Here at work we do many installations of FreeBSD and I want to make it faster and less painful. So here's what I want:

A server that can be used to install FreeBSD 5.5r, 7.0r (i386 + amd64), and 8.1r (amd64) via ftp.

Here's what I have so far:

An ubuntu server with 150GB HDD space. I have configured vsftpd on it and can connect anonymously. I have already added 8.1r (amd64) images and made it look very similar to the ftp.freebsd.org site. However, it doesn't work with any new installs. It keeps telling me that 8.1 release could not be found.

This site mentions something about loopback mounting the disc iso's, but I honestly don't get what that means. I have worked with linux for awhile, but am far from being a linux guru.

I was wondering exactly what the installation cd looks for on an ftp server. Does it look for an ISO? A specific file or folder in the ftp root directory? Or can I just set up a folder like the one in "releases" that has everything on the ISO already extracted out. Any help would be appreciated.


----------



## lme@ (Aug 27, 2010)

I never setup a mirror, but here's how you mount an ISO image:

`# mdconfig -a -t vnode -f $path_to_ISO`
Now you have a new md(4) device, probably /dev/md0.
Mount this like a normal CD:
`# mount -t cd9660 /dev/md0 $mountpoint`


----------



## graudeejs (Aug 27, 2010)

Hey, are you sure you want ftp server?
I personally dislike that dinosaur protocol because of firewalling issue.

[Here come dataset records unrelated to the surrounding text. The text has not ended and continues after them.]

theorem gateOff_of_not_enabled {needsGated : Bool} {s : State}
    (h : ¬ gateOffEnabled needsGated s.envCfg s.env = true) : gateOff needsGated s = s := if_neg h

/-- This hardware enables the command in an ungated envelope too (00_scope.md R6). -/
theorem exec_envGateOff_of_before {s : State} (h : BeforeRelease s.env.stage) : exec .envGateOff s =
    .next (drawn { s with env := enterRelease (freeWords s) s.envCfg s.env }) :=
  congrArg _ (gateOff_of_enabled (needsGated := false) (gateOffEnabled_iff.2 ⟨h, nofun⟩))

/-- What an enabled `env.gate.off` leaves does not depend on the free words. -/
theorem enterRelease_eq (free : Nat → Word) (c : EnvConfig) (r : EnvRuntime) :
    enterRelease free c r =
      { stage := .release
        remain := c.relDur
        ramp := posZero
        inc := fdiv 0 one64 (f64OfNat c.relDur.toNat)
        delta := fneg r.amp
        shape := c.relShape
        base := r.amp
        amp := r.amp
        out := r.out } := by
  simp only [enterRelease, increment_eq_fdiv]

/-- Settles O28, by whether the command is enabled. -/
theorem gateOffStartsRelease : Obligations.GateOffStartsRelease := by
  refine ⟨fun s => rfl, fun needsGated s => ⟨fun h => ?_, fun h => ?_⟩⟩
  · rw [gateOff_of_enabled (gateOffEnabled_iff.2 h)]
    exact ⟨rfl, rfl, enterRelease_eq _ _ _, rfl, rfl⟩
  · exact gateOff_of_not_enabled (mt gateOffEnabled_iff.1 h)

end Gates

section Hold

variable {c : EnvConfig} {r : EnvRuntime}

/-- The two cases in which a step holds (40_envelope.md R115). -/
theorem envHolds_iff : envHolds c r = true ↔ r.stage = .idle ∨ (r.stage = .sustain ∧ c.gated = true) := by
  unfold envHolds
  cases r.stage <;> simp

theorem not_envHolds_iff :
    envHolds c r = false ↔ r.stage ≠ .idle ∧ ¬(r.stage = .sustain ∧ c.gated = true) := by
  rw [← Bool.not_eq_true, envHolds_iff, not_or]

theorem exec_envStep_of_holds {s : State} (h : envHolds s.envCfg s.env = true) :
    exec .envStep s = .next { s with env := { s.env with out := s.env.amp } } := by
  rcases execEnvStep_cases s with ⟨-, hstep⟩ | ⟨hramps, -⟩
  · exact hstep
  · rw [h] at hramps
    cases hramps

theorem exec_envStep_of_ramps {s : State} (h : envHolds s.envCfg s.env = false) :
    exec .envStep s = .next (drawn { s with env := envRamp (freeWords s) s.envCfg s.env }) := by
  rcases execEnvStep_cases s with ⟨hholds, -⟩ | ⟨-, hstep⟩
  · rw [h] at hholds
    cases hholds
  · exact hstep

/-- Settles O29, by the two cases in which a step holds. -/
theorem stepHoldsInIdleAndGatedSustain : Obligations.StepHoldsInIdleAndGatedSustain := fun _ h =>
  exec_envStep_of_holds (envHolds_iff.2 h)

end Hold

section Transition

variable {free : Nat → Word} {c d : EnvConfig} {r : EnvRuntime} {v : F64}

/-- A segment that ends is followed by the next stage of the cycle (40_envelope.md R110). -/
@[simp] theorem enterNext_stage : (enterNext free c v r).stage = nextStage r.stage := by
  cases h : r.stage <;> simp [enterNext, nextStage, h]

@[simp] theorem enterNext_out : (enterNext free c v r).out = r.out := by
  cases h : r.stage <;> simp [enterNext, h]

/-- Every ramping step returns its sample. -/
theorem envRamp_out :
    (envRamp free c r).out = envSample free (fadd (free 0) r.ramp r.inc) r := by
  by_cases hlast : r.remain = 1
  · rw [envRamp_end hlast, enterNext_out]
  · rw [envRamp_inside hlast]

theorem envRamp_stage :
    (envRamp free c r).stage = if r.remain = 1 then nextStage r.stage else r.stage := by
  split
  next hlast => rw [envRamp_end hlast, enterNext_stage]
  next hlast => rw [envRamp_inside hlast]

/-- What a ramping step reads of the configuration is what entering the next segment reads. -/
theorem envRamp_congr
    (h : r.remain = 1 → ∀ v q, q.stage = r.stage →
      enterNext (freeFrom free 3) c v q = enterNext (freeFrom free 3) d v q) :
    envRamp free c r = envRamp free d r := by
  by_cases hlast : r.remain = 1
  · rw [envRamp_end hlast, envRamp_end hlast]
    exact h hlast _ _ rfl
  · rw [envRamp_inside hlast, envRamp_inside hlast]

What I would recommend is to use web server that will make autoindex (nginx, hiawatha, checrokee [don't like using it on FreeBSD, at list now], lighttpd and probably apache can do it {but I never used it})

Check my server:
http://files.bsdroot.lv/


----------



## Vertygo (Aug 27, 2010)

lme@ said:
			
		

> I never setup a mirror, but here's how you mount an ISO image:
> 
> `# mdconfig -a -t vnode -f $path_to_ISO`
> Now you have a new md(4) device, probably /dev/md0.
> ...



Thanks for the help. I got it to work. I mounted the ISO of each OS then copied the x.x-RELEASE folder to my ftp root directory. Since there is no difference in names between amd64 and i386 I had to make separate folders for each. But other than that it's working like a charm.

So when doing an install I use ftp://xxx.xxx.xxx.xxx/i386/ or /amd64/ and it starts right up.

My next goal is to put all the FreeBSD boot discs I need on a single CD or USB memory stick (they run about 50MB each) and then select the OS I need for that particular install from a list after boot. However, that's easier said than done. I have an idea of how I am going to do it, but any suggestions would help.

Oh, and is your icon from Monkey Island? hah. I haven't played that in years.


----------